A study by Bracking and Sachikonye (2007) estimated that 50 percent of the Zimbabwean
population receives remittances. Zimbabwe diaspora remittances averaged $1,9 billion for the years 2016 and 2018 (All Africa, 2018). This represents 25% of the 2019 $8 billion budget. People in the diaspora also remit in the form of goods and services. The negative impact of remittances is that it creates over-dependency on the recipients of the remittance and inhibits economic growth in Zimbabwe. Remittances have the effect of distorting the exchange rates, impacting the export market and making Zimbabwe uncompetitive in the region. Due to increased exports into the Zimbabwe market, this caused local businesses to shut down due to a decrease in demand for local goods that were more expensive than imports.

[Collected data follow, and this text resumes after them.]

-- ==== Sys2Proof/Machine/State.lean ====
section
/-! DEFINITION. The state record of 10_state.md as plain data: two generations (R290), the run status (R22), the
cycle count (R23), the run's parameters (R5, R29) and, as the model's own field, the cycle in progress (`Work`).
A generation's fields are grouped as the table of R290 groups them by the stage that assigns them. -/

namespace Sys2Proof.Machine

/-- The 34 physical registers (R13): `x[0] .. x[31]`, `HI`, `LO`. -/
inductive PReg where
  | x (i : Reg)
  | hi
  | lo
  deriving DecidableEq, Repr

/-- A source reference (R16). `none` is the document's sentinel: it reads 0 and is never awaiting (R207). -/
inductive SRef where
  | none
  | gpr (i : Reg)
  | hi
  | lo
  deriving DecidableEq, Repr

/-- A destination reference (R16). `hilo` is the coupled pair, one destination of two elements (R204). -/
inductive DRef where
  | none
  | gpr (i : Reg)
  | hilo
  deriving DecidableEq, Repr

/-- The four issue queues (R18). -/
inductive QueueId where
  | ls
  | div
  | mul
  | alu
  deriving DecidableEq, Repr

/-- An instruction record (R15): `addr` and `word` from fetch, `instr` from the decoder, `v1` and `v2` captured at
issue. R15's `kind`, `dest`, `src1`, `src2`, `imm` and `target` are functions of `instr` and `addr`
(Machine/Operands.lean), so they are computed and not stored twice (notes/assumptions/4.md). -/
structure Rec where
  addr : Word
  word : Word
  instr : Instr
  v1 : Word
  v2 : Word
  deriving DecidableEq, Repr

/-- The contents of `ALUO` (a result), `LSA` (an address) and `MEMO` (a datum): R19. -/
structure Latch where
  ins : Rec
  value : Word
  deriving DecidableEq, Repr

/-- The contents of `DIVO`, `MUL1O`, `MUL2O` and `MUL3O`: R19. -/
structure PairLatch where
  ins : Rec
  hi : Word
  lo : Word
  deriving DecidableEq, Repr

/-- The fields that the fetch stage alone assigns (R290): `pc` (R14), the two branch slots (R20), `halt_req` (R21). -/
structure FetchRegs where
  pc : Word
  stalled : Option Rec
  resolved : Option Rec
  haltReq : Bool
  deriving DecidableEq, Repr

/-- The issue queues `LSQ`, `DIVQ`, `MULQ`, `ALUQ`, oldest record first (R18). -/
structure Queues where
  ls : List Rec
  div : List Rec
  mul : List Rec
  alu : List Rec
  deriving DecidableEq, Repr

/-- The seven latches `ALUO`, `LSA`, `MEMO`, `DIVO`, `MUL1O`, `MUL2O`, `MUL3O` (R19). -/
structure Latches where
  aluo : Option Latch
  lsa : Option Latch
  memo : Option Latch
  divo : Option PairLatch
  mul1o : Option PairLatch
  mul2o : Option PairLatch
  mul3o : Option PairLatch
  deriving DecidableEq, Repr

/-- The 32 general registers (R11; `x[0]` is an ordinary one) and `HI`, `LO` (R12). -/
structure RegFile where
  x : Vector Word 32
  hi : Word
  lo : Word
  deriving DecidableEq, Repr

/-- One Boolean per physical register: the awaiting flags `AW` (R13). -/
structure Scoreboard where
  x : Vector Bool 32
  hi : Bool
  lo : Bool
  deriving DecidableEq, Repr

/-- Memory (R24, R40): a map from the byte address of a word to the word, as a list in one canonical form (`Memory.wf`):
addresses strictly rising, no word equal to 0, which is what an unlisted address of the array holds. The unit is the
32-bit word because R55 forbids bytes. -/
abbrev Memory := List (Nat × Word)

/-- One generation (R10). -/
structure Gen where
  fetch : FetchRegs
  fw : List Rec
  queues : Queues
  latches : Latches
  regs : RegFile
  aw : Scoreboard
  mem : Memory
  deriving DecidableEq, Repr

/-- The five fatal faults (R300). Each is safe: the run ends where the hardware's run ends. -/
inductive Fault where
  /-- The fetch stage reached a word that does not decode (R301). -/
  | decode (addr word : Word)
  /-- LW or SW, in the MEM unit: misaligned or out of range (R302). -/
  | memAddress (ea : Word)
  /-- SW, in the MEM unit: an address below `DATA_START` (R303). -/
  | storeToCode (ea : Word)
  /-- DIV, in the DIV unit: the captured divisor is 0 (R304). -/
  | divideByZero (addr : Word)
  /-- A record of a kind that its stage never takes; no reachable state raises it (R305). -/
  | internal
  deriving DecidableEq, Repr

/-- What the model refuses. -/
inductive Refusal where
  /-- Raised by `exec` for an instruction without a meaning; no arm of this model raises it. Safe. -/
  | notModelled (mnemonic : String)
  /-- Raised by `State.load` for an image that breaks R5 (93_implementation_defined.md U9). Safe: the spec refuses it. -/
  | badImage
  deriving DecidableEq, Repr

/-- The run status (R22). `halted` and `faulted` are terminal. -/
inductive Status where
  | running
  | halted
  | faulted (why : Fault)
  deriving DecidableEq, Repr

/-- The parameters of a run, fixed before the first cycle (R5, R29): `words` is `N`, `dataStart` is `DATA_START` (R41),
`wawCheck` is `WAW_WINDOW_CHECK` (R245). No step changes them. -/
structure Setup where
  words : Nat
  dataStart : Nat
  wawCheck : Bool
  deriving DecidableEq, Repr

/-- The place in the cycle at which an instruction record is presented to `exec`: the stage, with what it works on. -/
inductive Station where
  /-- The fetch stage decoded the word at `next.pc` (R223). Between cycles a state rests here. -/
  | fetch
  /-- The fetch stage retries the stalled branch (R222). -/
  | retry (ins : Rec)
  /-- The issue scan has reached this record of the window (R240). -/
  | issue (ins : Rec)
  /-- ALU1 took this head of `ALUQ` (R261). -/
  | alu1 (ins : Rec)
  /-- ALU2 took this head of `LSQ` (R262). -/
  | alu2 (ins : Rec)
  /-- MEM took this content of `LSA` (R263). -/
  | mem (ins : Rec) (ea : Word)
  /-- DIV took this head of `DIVQ` (R264). -/
  | div (ins : Rec)
  /-- MUL1 took this head of `MULQ` (R265). -/
  | mul1 (ins : Rec)
  /-- MUL2 took this content of `MUL1O` (R266). -/
  | mul2 (ins : Rec) (hi lo : Word)
  /-- MUL3 took this content of `MUL2O` (R267). -/
  | mul3 (ins : Rec) (hi lo : Word)
  /-- Writeback took this content of `ALUO` (R281). -/
  | wbAlu (ins : Rec) (result : Word)
  /-- Writeback took this content of `MEMO` (R282). -/
  | wbMem (ins : Rec) (data : Word)
  /-- Writeback took this content of `DIVO` (R283). -/
  | wbDiv (ins : Rec) (hi lo : Word)
  /-- Writeback took this content of `MUL3O` (R284). -/
  | wbMul (ins : Rec) (hi lo : Word)
  deriving DecidableEq, Repr

/-- The model's own field: the cycle in progress. `station` says which stage presents its record; `newFw` is R220's
list of records fetched so far; `older`, `kept`, `marks` and `enq` are R240's window prefix already scanned, records
that stay (R251), registers marked, and records appended to each queue. Between cycles it is `Work.fresh`. -/
structure Work where
  station : Station
  newFw : List Rec
  older : List Rec
  kept : List Rec
  marks : Scoreboard
  enq : Queues
  deriving DecidableEq, Repr

/-- The machine: the current generation, the next one (R290), the cycle in progress, the run status (R22), the cycle
count (R23) and the run's parameters. -/
structure State where
  cur : Gen
  next : Gen
  work : Work
  status : Status
  cycles : Nat
  setup : Setup
  deriving DecidableEq, Repr

/-- No register marked or awaiting. -/
def Scoreboard.clear : Scoreboard :=
  { x := Vector.replicate 32 false, hi := false, lo := false }

/-- Four empty queues. -/
def Queues.empty : Queues := { ls := [], div := [], mul := [], alu := [] }

/-- Seven empty latches. -/
def Latches.empty : Latches :=
  { aluo := none, lsa := none, memo := none, divo := none, mul1o := none, mul2o := none, mul3o := none }

/-- The cycle in progress before anything of it has happened. -/
def Work.fresh : Work :=
  { station := .fetch, newFw := [], older := [], kept := [], marks := Scoreboard.clear, enq := Queues.empty }

/-- The generation after reset (R27), with no image loaded: its memory lists nothing. -/
def Gen.reset : Gen :=
  { fetch := { pc := 256#32, stalled := none, resolved := none, haltReq := false }
    fw := []
    queues := Queues.empty
    latches := Latches.empty
    regs := { x := Vector.replicate 32 0#32, hi := 0#32, lo := 0#32 }
    aw := Scoreboard.clear
    mem := [] }

/-- The machine right after reset (R27, R330), before an image is loaded: `N = 0`, so that no address exists and the
fetch stage idles (R231). `State.load` puts an image into it. -/
def State.reset : State :=
  { cur := Gen.reset
    next := Gen.reset
    work := Work.fresh
    status := .running
    cycles := 0
    setup := { words := 0, dataStart := Config.minAddr, wawCheck := false } }

end Sys2Proof.Machine
end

The migration of skilled labor has resulted in the breaking up of families as it is very expensive for the entire family to migrate. In Zimbabwe you have families being raised by a single parent. Children from intact homes are better-taken care of and get all the support necessary for growth. According to Azuka Obike Uchenna (2013), children from single-parent homes are most likely to suffer from deprivations and denials of some rights and opportunities. Migration to developed countries resulted in separations, divorces or one parent starting a new family in the country of destination.
Zimbabwe remains underdeveloped despite boasting of high literacy rates and the best education system in Africa due to the brain drain. According to Moyo (2018) the Literacy rates in Zimbabwe as per a survey conducted by the Zimbabwe National Statistics Agency (Zimstat) from 16-23 August 2017, were 94%. The South Africa literacy rate is 89% but is more developed than Zimbabwe and is growing at a faster rate than Zimbabwe. This is all due to brain drain, were the literate, educated and experienced Zimbabweans are deserting the country in search of greener pastures. The voices of those that remain are not heard as they are not seen as equals by the politicians, business people, and other leaders. Zimbabwe continues to face problems such as poverty, lack of technological advancements and fewer opportunities. According to Romero (2013), the brain drain effect refers to the fall in the stock of human capital that follows skilled migration. Zimbabwe the suffering economy due to brain drain will also suffer from reduced quality of life for the remaining population.

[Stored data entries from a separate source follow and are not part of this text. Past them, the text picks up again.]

-- ==== Sys2Proof/Machine/AluImmediate.lean ====
section
/-! DEFINITION. ADDI, ANDI, ORI (44_alu_immediate.md): the results of R141 to R143 over the life of R140. -/

namespace Sys2Proof.Machine

/-- ADDI (R141): the immediate is sign-extended. -/
def execAddi (rd ra : Reg) (imm : Half) (s : State) : Out :=
  aluLife (.addi rd ra imm) (fun a _ => a + sext16 imm) s

/-- ANDI (R142): the immediate is zero-extended. -/
def execAndi (rd ra : Reg) (imm : Half) (s : State) : Out :=
  aluLife (.andi rd ra imm) (fun a _ => a &&& zext16 imm) s

/-- ORI (R143): the immediate is zero-extended. -/
def execOri (rd ra : Reg) (imm : Half) (s : State) : Out :=
  aluLife (.ori rd ra imm) (fun a _ => a ||| zext16 imm) s

end Sys2Proof.Machine
end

The brain drain effect has had both a negative and positive impact on Zimbabwe economically and socially. Some may argue that Zimbabwe has benefited from the movement of its people to developed countries. I see the brain drain as only benefiting the individuals who managed to get jobs abroad and not the entire country. In the long term, the country will be worse than it is right now as there are no people to assist/contribute to the development of the country. The migration of professionals needs to be managed property for the country to reap benefits from its investment in its citizens. For the current situation to improve and for the government to attract its experienced and educated citizens back to the country a lot needs to be done. Firstly, the political situation needs to improve significantly as there is no rule of law in Zimbabwe. The government rules with an iron fist and whatever they say goes making it difficult and uncompetitive for local and foreign businesses. The local industry needs to be resuscitated by investing in technology and fighting corruption in the country.